What can you live without?

Saw this thing on TV ‘What can you live without?’ asking the good ol’ American public to make a sacrifice to show themselves what it is they truly need in life. The pledge is that they will go one whole day without spending money (cue dramatic gasps from the audience) a whole week without using your credit card (more gasps and exchanged looks) and do not eat out at a restaurant for one whole month!! (gasps now turning to cries of anguish and outrage that such a thing should be asked of them).

Two months ago… maybe even one month ago. I would have been angry. Today, I felt bad for them.. so bad I wept for them. To believe that any one of these things was a sacrifice was ludicrous to me. A month or two ago my fury would have ignited to rage. How dare they think they know what it is like, how dare they think they are proving anything or even getting a clue. A day without spending? Give me a break.. try a month of it! People who ‘spend too much’ are being investigated on TV. I am watching them throw away over $400 of groceries. Things they bought and didn’t need and simply tossed aside when they expired.

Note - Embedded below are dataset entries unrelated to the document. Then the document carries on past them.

/-- One bank: its open row, hits served from it in a row, refreshes owed, and its activate-count table with the two flags, which stand set for the first window (R198, R201, R206 to R209, R230). -/
structure Bank where
  openRow : Option Nat := none
  hits : Nat := 0
  owed : Nat := 0
  table : List ActEntry := []
  overflow : Bool := true
  untrusted : Bool := true
  deriving DecidableEq, Repr

/-- One pseudo-channel (R197, R200, R201, R204): its queues in order of arrival, its banks, the bank the refresh rotation has
reached, the write drain, and the short pauses in a row. -/
structure PChan where
  rq : List MemReq := []
  wq : List MemReq := []
  banks : Tbl Bank := []
  refreshPtr : Nat := 0
  drainTo : Option Nat := none
  paused : Bool := false
  shortRow : Nat := 0
  deriving DecidableEq, Repr

/-- A fill command that runs (R210): the address that asked, its TAG, the fill, its rows or 64 KiB units, its lines; the basin when the Wellhead has it run
for a BASIN_CREATE (R244). -/
structure FillJob where
  sender : Nat
  tag : Nat
  fill : Fill
  count : Nat
  lines : Nat
  basin : Option Nat := none
  deriving DecidableEq, Repr

/-- A row under targeted self-test (R403): pseudo-channel, bank, row, and its log entry. -/
structure SeepTest where
  pc : Nat
  bank : Nat
  row : Nat
  entry : Nat
  deriving DecidableEq, Repr

/-- One channel controller. `remap` maps (pseudo-channel, bank, row) to a retirement row (R404); `soft` counts the repair
resources the stack or DIMM reported, by bank (R404); `marks` lists (rank, device) marked failed (R398); `transient` counts the
tests in a row that came out transient (R404), by row key; `order` lists the log entries that wait for a test, in order of logging (R403); `patrol` counts the
lines of the patrol's pass (R406). -/
structure Chan where
  pc0 : PChan := {}
  pc1 : PChan := {}
  test : List SeepTest := []
  remap : List (Nat × Nat × Nat × Nat) := []
  soft : Tbl Nat := []
  marks : List (Nat × Nat) := []
  transient : Tbl Nat := []
  order : List Nat := []
  /-- Entries of the correctable-error log whose errors are not confined to one device (R398). -/
  spread : List Nat := []
  patrol : Nat := 0
  /-- Tarn served last at level 1 (R103). -/
  lastTarn : Nat := 99
  /-- The fill that runs (R210). -/
  fill : Option FillJob := none
  /-- The token's pass here has reached pseudo-channel 1 (R202). -/
  tracked0 : Bool := false
  /-- The channel controller holds the retraining token (R202, R215). -/
  token : Bool := false
  /-- Its last full training succeeded (R229, R238); of a Spillway channel, since its last HOLD. -/
  trained : Bool := false
  /-- Lines served from its rows, of which the row commands are still to be issued: pseudo-channel and PA, oldest first (R198, R235). -/
  rows : List (Nat × Nat) := []
  deriving DecidableEq, Repr

/-! ### RAS (R405, R410, R411, R418) -/

/-- One entry of the repair list in the SPI flash (R405): channel controller, pseudo-channel, bank, row, and the retirement row,
or none for a soft repair; `hard` once HARD_REPAIR has made it permanent. -/
structure Repair where
  unit : Nat
  pc : Nat
  bank : Nat
  row : Nat
  spare : Option Nat
  hard : Bool
  deriving DecidableEq, Repr

/-- RAS state beside its registers: the stack each of the three copies is in (R410), an evacuation's channel and the mapped unit it is moving, as member and unit
offset (R422), the bytes rebuild has moved in this management cycle (R418), the UE lines that wait for the
Steward (R408), and the repair list in the external flash (R405). -/
structure Ras where
  copyStack : List Nat := [0, 4, 8]
  evac : Option Nat := none
  movingUnit : Option (Nat × Nat) := none
  rebuildBytes : Nat := 0
  ueLines : List Nat := []
  repairs : List Repair := []
  deriving DecidableEq, Repr

/-! ### Management plane (R533 to R555) -/

/-- An event record (R539). -/
structure EvRec where
  kind : Nat
  code : Nat
  count : Nat
  mcycle : Nat
  body : List Byte
  deriving DecidableEq, Repr

/-- The BODY of an EVENT message (R541). -/
structure EvMsg where
  kind : Nat
  sev : Nat
  code : Nat
  count : Nat
  cycles : Nat
  data : List Byte
  /-- The management cycle its Steward stamped it with (R544). -/
  stamp : Option Nat := none
  deriving DecidableEq, Repr

/-- One reporting unit's path (R542, R543): its queue, its sticky alarm counts, the drops its next log and trace carry, and this
cycle's logs and traces by code. -/
structure EvUnit where
  queue : List (Nat × EvMsg) := []
  alarms : Tbl Nat := []
  logDrops : Nat := 0
  traceDrops : Nat := 0
  storm : List (Nat × Nat) := []
  deriving DecidableEq, Repr

/-- A snapshot that is running (R546 to R549): its epoch, the units whose records are written, and the cycle of START. -/
structure Snap where
  epoch : Nat
  done : List Nat
  start : Nat
  incomplete : Bool
  deriving DecidableEq, Repr

/-- A fatal error (R553, R554): its CAUSE and INFO, the core that runs the dump, the management cycle and RST_CAUSE at the time. -/
structure Fatal where
  cause : Nat
  info : Nat
  core : Nat
  mcycle : Nat
  resets : Nat
  deriving DecidableEq, Repr

/-- Management state beside its registers. -/
structure Mgmt where
  /-- Records in the event ring not yet read, and records held in Wellhead SRAM (R540). -/
  unread : List EvRec := []
  held : List EvRec := []
  /-- Reporting paths by hierarchy address (R542). -/
  units : Tbl EvUnit := []
  snap : Option Snap := none
  /-- Management cycles since the last partner heartbeat, by ring; none heard yet is none (R551). -/
  hb0 : Option Nat := none
  hb1 : Option Nat := none
  /-- Management cycles a ring's receiver has been out of sync, by ring (R558). -/
  out0 : Nat := 0
  out1 : Nat := 0
  /-- Steward heartbeats missed in a row, by quadrant (R21), and Stewards whose next heartbeat goes unanswered. -/
  misses : Tbl Nat := []
  /-- Management cycles since the last heat decay (R223). -/
  decay : Nat := 0
  /-- Placement parameters by PARAM (R225, R536), and new values waiting for the next cycle. -/
  params : Tbl Nat := []
  newParams : List (Nat × Nat) := []
  /-- The fatal error that has been taken (R553 to R555). -/
  fatal : Option Fatal := none
  traceHead : Nat := 0
  /-- The verified firmware image that runs, of which the Stewards' program images are a part (R21, R580). -/
  fwCode : List Byte := []
  /-- MBX_EN has been written 1 since L1 (R592): the ring heartbeats run. -/
  served : Bool := false
  deriving DecidableEq, Repr

/-! ### Reset, clocks, power (R492 to R526) -/

/-- The fuse map, and so the fuse shadow: what "Fuse" in a Reset column loads (R14, R494, R502). Unless it says otherwise a fuse array holds Walsyn's level
map (R494) and land states (R575), and 0 elsewhere. DESIGN CHOICE, log entry 47. -/
structure Fuses where
  stepping : Nat := 0
  vendor : Nat := 0
  chip : Nat := 0
  levelMap : Nat := 0x555974
  lands : Tbl Nat := []
  dbg : Bool := false
  chunks : Nat := 0
  svn : Nat := 0
  signer0 : List Nat := []
  deriving DecidableEq, Repr

/-- Reset state in the always-on island. -/
structure Rst where
  /-- The level of the reset in progress and its source (R495). -/
  active : Option (Nat × Nat) := some (0, 0)
  /-- Steps of an L2 reset done: 0 none, 1 quiescing (R498 steps 1, 2), 2 in self-refresh (steps 3 to 5). -/
  l2 : Nat := 0
  /-- A fuse pulse or SPI flash page program is being driven, and the reset it holds (R497). -/
  burning : Bool := false
  heldReset : Option (Nat × Nat) := none
  /-- Units in an L3 reset: key 1024 · KIND + INDEX, 1 in reset, 2 leaving and not yet ready (R500, R501). -/
  units : Tbl Nat := []
  /-- Input lands asserted: PWRON_L, RESET_L, PERST_L, PARTNER_RST_IN_L (R494). -/
  pwronIn : Bool := true
  resetIn : Bool := false
  perstIn : Bool := false
  partnerIn : Bool := false
  /-- A thermal trip holds the controller in L1 (R517). -/
  thermHold : Bool := false
  /-- The fuse load has completed (R502). -/
  fused : Bool := false
  /-- The watchdog runs (R503). -/
  wdog : Bool := false
  /-- VDD_AON within its limits (R552). -/
  aonOk : Bool := true
  /-- The boot ROM has started since the last L0 or L1 reset (R580), and runs in recovery (R585). -/
  booted : Bool := false
  recovery : Bool := false
  /-- The PCI Express interface answers configuration requests (R582). -/
  pcie : Bool := false
  /-- PARTNER_RST_OUT_L and THERMTRIP_L are asserted: lands of the always-on island (R445, R502, R517). -/
  fenceLand : Bool := false
  tripLand : Bool := false
  /-- Reset state a land is held in, by its place in the list of R575; 4 while its owner drives it (R502). -/
  lands : Tbl Nat := []
  deriving DecidableEq, Repr

/-- Clock state: islands stopped under R507 and islands whose PLL is judged stable (R505), by island number. -/
structure Clk where
  stopped : Tbl Bool := []
  pllStable : Tbl Bool := []
  deriving DecidableEq, Repr

/-- Power-cap loop state (R515, R516): the last ten samples, newest first; the tightening steps in force, newest first (true: F,
false: operating point); samples in a row that allow relaxing; unreadable and good PMBus samples in a row. -/
structure Pwr where
  samples : List Nat := []
  steps : List Bool := []
  relax : Nat := 0
  pmbusBad : Nat := 0
  pmbusGood : Nat := 10
  background : Bool := true
  /-- Samples of 100 µs since both feeds and VRM groups were last found present (R454). -/
  bothOk : Nat := 0
  /-- The first DEGLITCH_US since the always-on rail came up have not passed: whether a feed is absent is not decided yet (R461). -/
  feedWindow : Bool := true
  deriving DecidableEq, Repr

/-! ### Tenants, basins, translation (R241 to R270) -/

/-- What waits for an invalidation (R253, R255): a TABLE_SYNC of an endpoint with its TAG, or the running XLAT command. -/
inductive InvWaiter where
  | sync (endpoint tid tag asid : Nat)
  | command
  | move
  deriving DecidableEq, Repr

/-- An access that a Mere translator has translated and that is not yet performed: its port, endpoint and transaction (R255). -/
structure Pending where
  port : Nat
  ep : Nat
  txn : Nat
  deriving DecidableEq, Repr

/-- An invalidation in flight: stage 1 (ASID and VA units) or stage 2 (tenant and TPA units), what waits for it, and the accesses its holders translated
with an entry of the range before it (R255). -/
structure Inv where
  id : Nat
  stage : Nat
  space : Nat
  lo : Nat
  len : Nat
  waiter : InvWaiter
  before : List Pending := []
  /-- The change that the partner must hold before the sync is answered (R253), by its number in the mirror queue. -/
  change : Option Nat := none
  deriving DecidableEq, Repr

/-- An entry that a Tarn's or a Steward's translation cache holds (R254): of stage 1, or of stage 2 with its tenant and basin. -/
inductive XEnt where
  | s1 (e : S1Entry)
  | s2 (tenant basin : Nat) (r : Run)
  deriving DecidableEq, Repr

/-- A TABLE_SYNC at the Wellhead, its checks 1 and 2 passed (R252). -/
structure SyncReq where
  endpoint : Nat
  tid : Nat
  asid : Nat
  rangeUnit : Nat
  rangeLen : Nat
  tag : Nat
  entries : List S1Entry
  wellFormed : Bool
  deriving DecidableEq, Repr

/-- Work that needs an invalidation (R256): a sync, a CONTEXT_DESTROY, a BASIN_DESTROY. -/
inductive InvWork where
  | sync (r : SyncReq)
  | context (asid : Nat)
  | destroy (basin : Nat)
  deriving DecidableEq, Repr

/-- What the running command has taken away, for an L2 reset, at which it changes nothing (R270): a context with its stage-1 entries; a basin with the
sequences it closed, the versions it retired and their pins. -/
structure Undo where
  context : Option (Nat × Nat) := none
  s1 : List S1Entry := []
  basin : Option Nat := none
  seqs : List (Nat × Seq) := []
  versions : List (Nat × Nat × Version) := []
  pins : List Pin := []
  deriving DecidableEq, Repr

/-- A fill of a basin's units that its channel has not yet begun (R244): rows of a Pond, or 64 KiB units of a Spillway channel. -/
structure BasinFill where
  basin : Nat
  tenant : Nat
  unit : Nat
  first : Nat
  count : Nat
  deriving DecidableEq, Repr

/-- The Wellhead's translation state: the master tables. The replicas of the eight Mere translators are equal to them (R254). Log entry 99. -/
structure Xlat where
  tenants : Tbl (Option Tenant) := []
  /-- Tenant each endpoint is bound to (R242). -/
  bound : Tbl (Option Nat) := []
  /-- Tenant each ASID belongs to (R242). -/
  contexts : Tbl (Option Nat) := []
  s1 : List S1Entry := []
  basins : Tbl (Option Basin) := []
  invs : List Inv := []
  /-- The queue of 64 (R256), and a command for which it has no place. -/
  waiting : List InvWork := []
  cmdWait : Option InvWork := none
  nextInv : Nat := 0
  /-- CMDRES of the running command, taken when its invalidation is done, and what it would have to give back (R270). -/
  cmdRes : Nat := 0
  undo : Undo := {}
  /-- The caches of the Tarns and Stewards (R254), oldest entry first: Tarn t is 8 + t, Steward q is 108 + q. -/
  caches : Tbl (List XEnt) := []
  /-- Fills of new basins' units that wait for their channels (R244). -/
  fills : List BasinFill := []
  deriving DecidableEq, Repr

None of those things passed my mind this time, other than the brief recognition of my indignation in weeks past. I believed that the world was split into people that can afford to live and people that struggle every day. Sure… bills are hard to meet but there is food in our bellies and clothes on our backs, computers to play on and so forth. We’re lucky. I am lucky. There are people all over the world with no food at all, no clothing no nothing.

It’s not even about that anymore, not knowing how ‘lucky’ they are was not my sorrow this time around. “What can you live without” What saddened me is that they realized that they could live for a month without going out to dinner… I have realized I could live without anything; except family, friends, food and water. And live happily. Not one other thing actually ‘matters’. Not one.

I appreciate every morsel of food that passes my lips, I enjoy every second of TV that I watch and I laugh out loud or cry as I flick through the pages of my book. Every smile I receive is cash in the hand and for every hug… I’d give my life in exchange. What is sad for them; is that a diamond ring would give them less pleasure than a smile brings to me.

I’m not talking about money, it’s value or that it can’t buy happiness or any other cliché. I’m taking about my cousin with kidney issues that is not allowed to drink more than half a liter a day, and how every drop is liquid gold to him. I’m talking about children that cry themselves to sleep every night whilst other children throw tantrums and refuse affections to prove their point. I’m talking about vegetables rotting in trash cans as people starve on the streets. I’m talking about people loosing loved ones and screaming with grief whilst others grieve over a loss of ‘going out to dinner’. And what is terrible is that these people making these ‘sacrifices’ truly believe that they have learned from the experience.

We all say “Money can’t buy happiness” “Don’t take things for granted” “Don’t sweat the small stuff” “Be grateful for what you have” “There is always someone worse off than you” How many of us truly do, or truly understand those statements? Why as a society do we put so much focus on the things that we don’t have, rather than the joys and wonders that we do?

I will never take a single drop of water, morsel of food, friendly smile, comforting hug, the holding of hands, a single television show, the light turning on when I flick the switch or many, many other things for granted in my life. I will appreciate every breath in my body and every breath in every body of those I know and love. Every day I will pray that I NEVER develop a deeper understanding than the one I have; though at the same time, I wish more could know it.

Despite all that, my dog is whining and I yelled at her. Why? I wonder how much I will miss that irritation when she passes.